Raonok Sahitya Sangstha
- Formation: 1958; 68 years ago
- Founded at: East Pakistan
- Type: Literary organization
- Purpose: Promoting Islamic thought and values in Bengali literature, developing a Muslim literary and linguistic cultural atmosphere
- Official language: Bengali
- Key people: Mir Abul Hossain; Mohammad Mahfuzullah; Abdus Sattar; Abdul Hai Mashreki;
- Publication: Nazrul Sahitya; Julekhar Mon; Brishtimukhor; Kulsum;
- Formerly called: Raonok Sahitya Goshthi

= Raonok Sahitya Sangstha =

Bengali literary organization

Raonok Sahitya Sangstha or Raonok Sahitya Goshthi was a Bengali literary organization founded in 1958, or according to some, in 1959, in East Pakistan.

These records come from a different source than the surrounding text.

/-- The registers that a cross-lane instruction may read in lanes outside its fragment's mask (R163), and in which lanes: one that the word
names (VTOS), or those of a SHFL's MODE and index, a register or an immediate. -/
inductive CrossRead where
  | lane (regs : List RegName) (n : Nat)
  | shfl (regs : List RegName) (mode : Nat) (idx : Option Nat) (imm : Word)
  deriving DecidableEq, Repr

/-- What an instruction's words say about issue. `dst` pairs each destination with its latency, 0 for variable (R49).
`hold` lists the vector register at the first, second and third source position (R39). -/
structure Shape where
  ok : Bool
  src : List RegName
  dst : List (RegName × Nat)
  guard : BitVec 4 := 0b0111#4
  uni : Bool := false
  drain : Bool := false
  coll : Bool := false
  priv : Bool := false
  hold : List (Option Nat) := []
  holdSel : BitVec 2 := 0
  tiles : List Nat := []
  slot : Option (Nat × Bool × Nat) := none
  pair : Bool := false
  cross : Option CrossRead := none
  deriving DecidableEq, Repr

/-- `n` registers from a v-field, which must be a multiple of `n` (R59). -/
def vOp (f : BitVec 9) (n : Nat) : Opd := { ok := f.toNat % n == 0, regs := (rangeFrom f.toNat n).map .v }
/-- `n` consecutive v-registers with no alignment (R370, R372). -/
def vBlock (f : BitVec 9) (n : Nat) : Opd := { ok := true, regs := (rangeFrom f.toNat n).map .v }
/-- `n` registers from an s-field, which must be a multiple of `n` and below 128 (R59). -/
def sOp (f : BitVec 9) (n : Nat) : Opd :=
  { ok := f.toNat % n == 0 && f.toNat + n ≤ 128, regs := (rangeFrom f.toNat n).map .s }
/-- A per-lane predicate field (R59). -/
def pOp (f : BitVec 9) : Opd := { ok := f.toNat ≤ 7, regs := [.p f.toNat] }
/-- A uniform predicate field (R59). -/
def kOp (f : BitVec 9) : Opd := { ok := f.toNat ≤ 3, regs := [.k f.toNat] }
/-- A field that must be zero (R3, R39). -/
def zOp (f : BitVec 9) : Opd := { ok := f == 0, regs := [] }
/-- A field read as a number. -/
def nOp : Opd := { ok := true, regs := [] }

/-- The vector register a HOLD may name at an operand (R39). Of an operand of several registers it is the lowest: the spec does not say which
one the buffer of one register takes (R55, log 117). -/
def heldOf (o : Opd) : Option Nat :=
  match o.regs with
  | .v n :: _ => some n
  | _ => none

/-- The predicate a guard reads (R46). -/
def guardRegs (g : BitVec 4) (uni : Bool) : List RegName :=
  if bits g 0 3 = 7 then [] else if uni then [.k (bits g 0 3).toNat] else [.p (bits g 0 3).toNat]

/-- The guard encodings a class allows (R46). -/
def guardOk (g : BitVec 4) (uni : Bool) : Bool := !uni || (bits g 0 3).toNat < 4 || bits g 0 3 == 7

/-- The MOD bits outside a mask are zero (R3). -/
def modOk (m : BitVec 6) (used : BitVec 6) : Bool := m &&& ~~~used == 0

/-- The shape of a three- or five-word instruction with sources b, c, d and destination a; `lat` is its write latency. -/
def shape3 (h : Hd) (uni : Bool) (used : BitVec 6) (a b c d : Opd) (lat : Nat) (ok : Bool) : Shape :=
  { ok := ok && a.ok && b.ok && c.ok && d.ok && modOk h.mod used && guardOk h.guard uni &&
      (h.hold == 0 || ((([heldOf b, heldOf c, heldOf d])[h.hold.toNat - 1]?).join).isSome),
    src := b.regs ++ c.regs ++ d.regs ++ guardRegs h.guard uni, dst := a.regs.map (fun r => (r, lat)),
    guard := h.guard, uni := uni, hold := [heldOf b, heldOf c, heldOf d], holdSel := h.hold }

/-- A shape that reads its field A as well, for stores to it (R143, R160). -/
def alsoReads (s : Shape) (o : Opd) : Shape := { s with ok := s.ok && o.ok, src := o.regs ++ s.src }
/-- A shape with further destinations. -/
def alsoWrites (s : Shape) (o : Opd) (lat : Nat) : Shape :=
  { s with ok := s.ok && o.ok, dst := s.dst ++ o.regs.map (fun r => (r, lat)) }
/-- A shape whose HOLD must be 0b00. -/
def noHold (h : Hd) (s : Shape) : Shape := { s with ok := s.ok && h.hold == 0 }
/-- A collective instruction's shape (R24), with no HOLD. -/
def collective (h : Hd) (s : Shape) : Shape := { noHold h s with coll := true }
/-- The shape of an instruction of opcodes 0x02 to 0x0E (R51). -/
def draining (s : Shape) : Shape := { s with drain := true }
/-- A guard that must be always or never (R134). -/
def plainGuard (h : Hd) (s : Shape) : Shape := { s with ok := s.ok && bits h.guard 0 3 == 7 }

/-! ### One-word moulds (R45) -/

/-- Mould Z1: fields A and B zero. -/
def shapeZ1 (f : F1) : Shape := { ok := f.a == 0 && f.b == 0, src := [], dst := [] }
/-- Mould J1. -/
def shapeJ1 : Shape := { ok := true, src := [], dst := [], drain := true }
/-- Mould I1, U1 or M1 of a vector instruction: B is a source register when `src` is true, A also when `acc` is. -/
def shapeV1 (f : F1) (acc src : Bool) (lat : Nat) : Shape :=
  { ok := true, src := (if acc then [.v f.a.toNat] else []) ++ (if src then [.v f.b.toNat] else []), dst := [(.v f.a.toNat, lat)] }
/-- Mould I1, U1 or M1 of a uniform instruction: the register fields' bits 8:7 are zero (R45). -/
def shapeS1 (f : F1) (acc src : Bool) (lat : Nat) : Shape :=
  { ok := f.a.toNat < 128 && (!src || f.b.toNat < 128),
    src := (if acc then [.s f.a.toNat] else []) ++ (if src then [.s f.b.toNat] else []), dst := [(.s f.a.toNat, lat)], uni := true }

/-! ### Types, rounding and immediates -/

/-- Registers of an operand of a type. -/
def tyRegs : Ty → Nat
  | .i64 | .n64 | .f64 => 2
  | _ => 1

/-- The signed and unsigned integer types (R73). -/
def intTys : List Ty := [.i32, .n32, .i64, .n64, .i16, .n16, .i8, .n8]
/-- The 32- and 64-bit integer types. -/
def wordTys : List Ty := [.i32, .n32, .i64, .n64]
/-- The raw-bit types .n32 and .n64. -/
def rawTys : List Ty := [.n32, .n64]
/-- The floating types of R149. -/
def fltTys : List Ty := [.f32, .f64, .f16, .bf16]

/-- Rounding codes an instruction with RND may carry (R42, R149). -/
def rndAny : List Nat := [0, 1, 2, 3, 5]

/-- How the immediate of an operand is expanded (R43). -/
inductive ImmK where
  | int32 | int64 | f16 | f32 | f64
  deriving DecidableEq, Repr

/-- How an immediate of a type's own operand is expanded (R43). -/
def immKOf : Ty → ImmK
  | .f32 => .f32
  | .f64 => .f64
  | .f16 | .bf16 => .f16
  | .i64 | .n64 => .int64
  | _ => .int32

/-- The immediate or literal of an operand (R43). -/
def immVal (k : ImmK) (imm20 : BitVec 20) (lit : Option (BitVec 60)) : DWord :=
  match lit, k with
  | none, .int32 | none, .int64 => sx imm20
  | none, .f32 => zx (imm20 ++ 0#12)
  | none, .f64 => imm20 ++ 0#44
  | none, .f16 => zx (bits imm20 0 16 ++ bits imm20 0 16)
  | some l, .int64 => sx l
  | some l, .f64 => l ++ 0#4
  | some l, _ => zx (bits l 0 32)

/-- The form rules of an immediate or literal (R43, R44): `used` when IMM20 supplies an operand. -/
def immOk (k : ImmK) (imm : Bool) (imm20 : BitVec 20) (lit : Option (BitVec 60)) : Bool :=
  (imm || imm20 == 0) && (!(imm && k == .f16) || bits imm20 16 4 == 0) &&
  match lit with
  | none => true
  | some l => !imm && (k == .int64 || k == .f64 || bits l 32 28 == 0)

/-! ### Arithmetic forms (R142, R143) -/

/-- A source operand of an arithmetic instruction. -/
inductive Src where
  | v (n : Nat)
  | s (n : Nat)
  | imm (x : DWord)
  deriving DecidableEq, Repr

/-- What an arithmetic instruction's entry allows: number of sources, types, SAT, RND codes, MOD bits, the widths of its
sources in registers, the expansion of the last source, and its latency. -/
structure Alu where
  n : Nat
  tys : List Ty
  sat : Bool := false
  rnds : List Nat := [0]
  mod : BitVec 6 := 0
  ws : List Nat
  k : ImmK
  lat : Nat
  /-- a lone source may be replaced by IMM20 (MOVI and SLDI only, R142, R137) -/
  one : Bool := false
  acc : Bool := false
  deriving DecidableEq, Repr
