-- ==== Sys2Proof/Machine/Numbers.lean ====
section
/-! DEFINITION. Number formats and rounding (R73 to R103): exact values, their encodings, the rounding step of R86, NaN and
overflow rules, and the fixed-point bracketing of the special functions (R154 to R156). -/
namespace Sys2Proof.Machine

/-! ### Exact values -/

/-- An exact value: a NaN with its sign, its payload left-aligned in 80 bits (bit 79 the quiet bit) and whether it signals; an
infinity; or (−1)^s × m × 2^e. Zero is m = 0 with its sign. -/
inductive Num where
  | nan (s : Bool) (pay : Nat) (sig : Bool)
  | inf (s : Bool)
  | fin (s : Bool) (m : Nat) (e : Int)
  deriving DecidableEq, Repr

/-- The quiet bit of a left-aligned payload. -/
def quietBit : Nat := 2 ^ 79
/-- The canonical NaN (R75, R83). -/
def Num.cnan : Num := .nan false quietBit false
/-- Positive zero. -/
def Num.zero : Num := .fin false 0 0

/-- Whether a value is a NaN. -/
def Num.isNaN : Num → Bool
  | .nan _ _ _ => true
  | _ => false
/-- Whether a value is a signaling NaN. -/
def Num.isSig : Num → Bool
  | .nan _ _ g => g
  | _ => false
/-- Whether a value is an infinity. -/
def Num.isInf : Num → Bool
  | .inf _ => true
  | _ => false
/-- Whether a value is a zero. -/
def Num.isZero : Num → Bool
  | .fin _ m _ => m == 0
  | _ => false
/-- The sign of a value. -/
def Num.sign : Num → Bool
  | .nan s _ _ => s
  | .inf s => s
  | .fin s _ _ => s
/-- A NaN made quiet (R89); any other value unchanged. -/
def Num.quiet : Num → Num
  | .nan s p _ => .nan s (p ||| quietBit) false
  | x => x
/-- A value with its sign changed; a NaN unchanged. -/
def Num.neg : Num → Num
  | .nan s p g => .nan s p g
  | .inf s => .inf (!s)
  | .fin s m e => .fin (!s) m e

/-- The exact value of an integer: zero is +0 (R93). -/
def Num.ofInt (i : Int) : Num := .fin (decide (i < 0)) i.natAbs 0

/-! ### Formats (R75 to R83) -/

/-- A floating or narrow format. -/
inductive Fm where
  | f64 | f32 | f16 | bf16 | acc | e4m3 | e5m2 | e2m1 | e8m0
  deriving DecidableEq, Repr

/-- The format of a floating or narrow TYPE. -/
def fmOf : Ty → Fm
  | .f64 => .f64
  | .f16 => .f16
  | .bf16 => .bf16
  | .e4m3 => .e4m3
  | .e5m2 => .e5m2
  | .e2m1 => .e2m1
  | .e8m0 => .e8m0
  | _ => .f32

/-- P: significand bits counting the hidden one (R86). -/
def Fm.prec : Fm → Nat
  | .f64 => 53 | .f32 => 24 | .f16 => 11 | .bf16 => 8 | .acc => 81 | .e4m3 => 4 | .e5m2 => 3 | .e2m1 => 2 | .e8m0 => 1
/-- The width of the exponent field. -/
def Fm.ew : Fm → Nat
  | .f64 => 11 | .f32 => 8 | .f16 => 5 | .bf16 => 8 | .acc => 15 | .e4m3 => 4 | .e5m2 => 5 | .e2m1 => 2 | .e8m0 => 8
/-- Emin: the smallest normal exponent (R75, R78 to R83, R86). -/
def Fm.emin : Fm → Int
  | .f64 => -1022 | .f32 => -126 | .f16 => -14 | .bf16 => -126 | .acc => -16382 | .e4m3 => -6 | .e5m2 => -14 | .e2m1 => 0 | .e8m0 => -127
/-- The largest finite magnitude as significand × 2^exponent. -/
def Fm.maxM (f : Fm) : Nat :=
  match f with
  | .e4m3 => 14
  | .e8m0 => 1
  | f => 2 ^ f.prec - 1
/-- The exponent of the largest finite magnitude's last significand bit. -/
def Fm.maxQ : Fm → Int
  | .f64 => 971 | .f32 => 104 | .f16 => 5 | .bf16 => 120 | .acc => 16303 | .e4m3 => 5 | .e5m2 => 13 | .e2m1 => 1 | .e8m0 => 127
/-- The width of an encoding. -/
def Fm.width : Fm → Nat
  | .f64 => 64 | .f32 => 32 | .f16 => 16 | .bf16 => 16 | .acc => 96 | .e4m3 => 8 | .e5m2 => 8 | .e2m1 => 4 | .e8m0 => 8
/-- Whether a format has IEEE infinities and NaN payloads. -/
def Fm.ieee : Fm → Bool
  | .f64 | .f32 | .f16 | .bf16 | .acc => true
  | _ => false
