-- ==== Sys2Proof/Machine/Launch.lean ====
section
/-! DEFINITION. What many instructions and events do to launches, teams and envelopes: sending (R384 to R386), completion records
(R352, R403), cancels and launch faults (R366, R367, R401, R402), the end of groups, teams and contexts (R29, R106, R416). -/
namespace Sys2Proof.Machine

/-- What wakes the package from an idle state has come (R420). -/
def wakeUp (s : State) : State := if 3 ≤ s.sys.pstate then { s with sys := { s.sys with wake := true } } else s

/-! ### Envelopes (R384 to R386, R404) -/

/-- The package's own number. -/
def State.pkg (s : State) : Nat := s.sys.pkg.toNat

/-- An envelope with zero fields. -/
def Envelope.blank : Envelope :=
  { etype := 0, sub := 0, rtype := 0, podctx := 0, tag := 0, lseq := 0, home := 0, depth := 0, node := 0, arg0 := 0, arg1 := 0,
    arg2 := 0, payload := [] }

/-- The 32-byte header (R384). -/
def envHeader (e : Envelope) : List Byte :=
  leBytes 4 (e.etype.toNat * 2 ^ 28 + e.sub.toNat * 2 ^ 20 + e.rtype.toNat * 2 ^ 16 + e.podctx.toNat) ++ leBytes 4 e.tag.toNat ++
  leBytes 4 e.lseq.toNat ++ leBytes 4 (e.home.toNat * 2 ^ 22 + e.depth.toNat * 2 ^ 17 + e.node.toNat) ++ leBytes 4 e.arg0.toNat ++
  leBytes 4 e.arg1.toNat ++ leBytes 8 e.arg2.toNat

/-- The length of an envelope with a payload of n bytes (R384). -/
def wireLen (n : Nat) : Nat := (32 + n + 63) / 64 * 64

/-- The bytes of an envelope, as the one UALink write holds them (R384, R385). -/
def envBytes (e : Envelope) : List Byte :=
  envHeader e ++ e.payload ++ List.replicate (wireLen e.payload.length - (32 + e.payload.length)) 0

/-- The fields that a 32-byte header holds (R384). -/
def headerIn (b : List Byte) : Envelope :=
  let w := wordAt b 0
  let h := wordAt b 0x0C
  { etype := bits w 28 4, sub := bits w 20 8, rtype := bits w 16 4, podctx := bits w 0 16, tag := wordAt b 4, lseq := wordAt b 8,
    home := bits h 22 10, depth := bits h 17 5, node := bits h 0 12, arg0 := wordAt b 0x10, arg1 := wordAt b 0x14, arg2 := dwordAt b 0x18,
    payload := [] }

/-- Where a sender writes its envelopes in a receiver's address space: the ingress window, at 256 × its package number (R385, R417). -/
def ingressAddr (src : Nat) : DWord := BitVec.ofNat 64 (0x00FF000000000000 + 256 * src)

/-- The event an envelope is to its receiver (R384, R404). -/
def eventOf (src : Nat) (e : Envelope) : Option Instr :=
  match e.etype.toNat, e.sub.toNat with
  | 1, _ => some (.recordEnvelope src e)
  | 2, _ => some (.acknowledgement src e)
  | 3, 0 => some (.creditRequest src e)
  | 3, 1 => some (.creditGrant src e)
  | 4, 0x01 => some (.launch src e)
  | 4, 0x02 => some (.start src e)
  | 4, 0x03 => some (.started src e)
  | 4, 0x04 => some (.deal src e)
  | 4, 0x05 => some (.rdone src e)
  | 4, 0x06 => some (.fault src e)
  | 4, 0x07 => some (.cancel src e)
  | 4, 0x08 => some (.wave src e)
  | 4, 0x09 => some (.reply src e)
  | 4, 0x0A => some (.final src e)
  | 4, 0x0B => some (.pbarv src e)
  | 4, 0x0C => some (.pbres src e)
  | 4, 0x0D => some (.pbrel src e)
  | 4, 0x0E => some (.query src e)
  | 4, 0x0F => some (.answer src e)
  | _, _ => none

/-- The sender's side of a stream (R386). -/
def txOf (s : State) (dst : Nat) (podctx : BitVec 16) : Tx :=
  (s.link.tx.find? (fun t => t.dst == dst && t.podctx == podctx)).getD
    { dst := dst, podctx := podctx, next := 0, kept := [], backlog := [], unreach := false }

/-- A stream's sending side replaced. -/
def setTx (s : State) (t : Tx) : State :=
  { s with link := { s.link with tx := t :: s.link.tx.filter (fun u => !(u.dst == t.dst && u.podctx == t.podctx)) } }

/-- A tagged envelope transmitted: numbered, retained until acknowledged (R386). -/
def transmit (s : State) (dst lid : Nat) (e : Envelope) : State :=
  let t := txOf s dst e.podctx
  let e := { e with tag := BitVec.ofNat 32 (s.pkg * 2 ^ 22 + t.next.toNat) }
  let s := setTx s { t with next := t.next + 1, kept := t.kept ++ [{ seq := t.next, e := e, tries := 0, timer := s.sys.fab, lid := lid }] }
  { s with out := s.out ++ [.envelope dst e] }

/-- A tagged envelope of a launch and operation goes out, or waits behind 256 unacknowledged ones and those that wait already (R386): whether it
was transmitted. -/
def sendTagged (s : State) (dst lid op : Nat) (e : Envelope) : Bool × State :=
  let t := txOf s dst e.podctx
  if 256 ≤ t.kept.length || !t.backlog.isEmpty then (false, setTx s { t with backlog := t.backlog ++ [(e, lid, op)] })
  else (true, transmit s dst lid e)

/-- An envelope sent: to this package at once as an event it owes itself; to another over the stream (R386). -/
def sendEnv (s : State) (dst lid : Nat) (e : Envelope) : State :=
  if dst = s.pkg then
    match eventOf s.pkg e with
    | some i => { s with owed := s.owed ++ [i] }
    | none => s
  else (sendTagged s dst lid 0 e).2

/-- A control envelope of a launch (R404). -/
def control (s : State) (page : Nat) (sub : Nat) (lseq : Word) (home : Nat) : Envelope :=
  { Envelope.blank with etype := 4, sub := BitVec.ofNat 8 sub, podctx := (s.ctx page).d.podctx, lseq := lseq, home := BitVec.ofNat 10 home }

/-! ### Launches -/

/-- A live launch. -/
def launchOf (s : State) (lid : Nat) : Option Launch := s.launches.find? (fun l => l.lid == lid)
/-- A launch changed. -/
def modLaunch (s : State) (lid : Nat) (f : Launch → Launch) : State :=
  { s with launches := mapIf (fun l => l.lid == lid) f s.launches }
/-- A live launch of a context by LSEQ and home package. -/
def launchBy (s : State) (page : Nat) (lseq : Word) (home : Nat) : Option Launch :=
  s.launches.find? (fun l => l.page == page && l.lseq == lseq && l.home == home)

/-- The node of a graph. -/
def Graph.node (g : Graph) (n : Nat) : Node :=
  (g.nodes[n]?).getD { entry := 0, kind := 0, pod := false, itype := 0, energy := 0, recur := 0, reserve := 0, cluh := 0, cluw := 0,
                       slots := 0, tiles := 0, loc := 0, roles := [], qcap := 0, succ := [] }
/-- The bytes of a record type. -/
def Graph.typeBytes (g : Graph) (t : Nat) : Nat := g.types.getD t 16

/-- Whether a launch completes by counting waves (R400). -/
def byWaves (l : Launch) : Bool := l.r.pod || l.sent != 0

/-- The wave root of a launch (R400): the pod root for pod scope, else its home. -/
def waveRootOf (s : State) (l : Launch) : Nat := if l.r.pod then s.link.root.getD s.pkg else l.home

The main objective of this organization was to promote Islamic thought and values in Bengali-language writings and to develop a Muslim literary and linguistic cultural atmosphere in Bengali literature by increasing the use of Arabic, Persian, and Urdu words in place of Sanskrit words.

The members of this organization named this linguistic style Pak-Bangla language, considering it as a Bengali language shaped by the religious and political culture of Pakistani Islamic atmosphere in East Pakistan, i.e., East Bengal.

== Members ==
There were a total of 21 members in it:

| Members of Raonok Sahitya Sangstha (21) |
|---|
| Abul Kalam Shamsuddin; Ibrahim Khan; Mohammad Barkatullah; Matinuddin Ahmad; Mujibur Rahman Khan; Akbar Uddin; Syed Shahadat Hossain; Khan Mohammad Moinuddin; M. Nasir Ali; Maulana Mostafizur Rahman; Azizur Rahman; Golam Mostafa; Benajir Ahmed; Ashrafuzzaman Khan; Talim Hossain; Mohammad Mahfuzullah; Abdur Rahman; Abdul Mannan; Shamsul Huda Chowdhury; Mohammad Hossain; ...; |

== Publications ==
In late 1951, Raonok Publications was established at 5 Samson Road. The following were published from there:

- Nazrul Sahitya (1960) – Edited by Mir Abul Hossain, this was a collection of writings on the literature and music of Kazi Nazrul Islam. It included works of 23 writers: Mohammad Wazed Ali, Abul Kalam Shamsuddin, Abdul Qadir, Abdul Maudood, Motaher Hossain Chowdhury, Mohammad Wazed Ali, Ajit Kumar Ghosh, Abul Fazal, Syed Ali Ashraf, Muhammad Abdul Hai, Ahmad Sharif, Ahsan Habib, Hasan Hafizur Rahman, Sirajul Islam Chowdhury, Mujibur Rahman Khan, Anisuzzaman, Abdul Gaffar Chowdhury, Atowar Rahman, Kazi Motahar Hossain, Sikandar Abu Zafar, and others. This was the first critical book on Nazrul in East Bengal.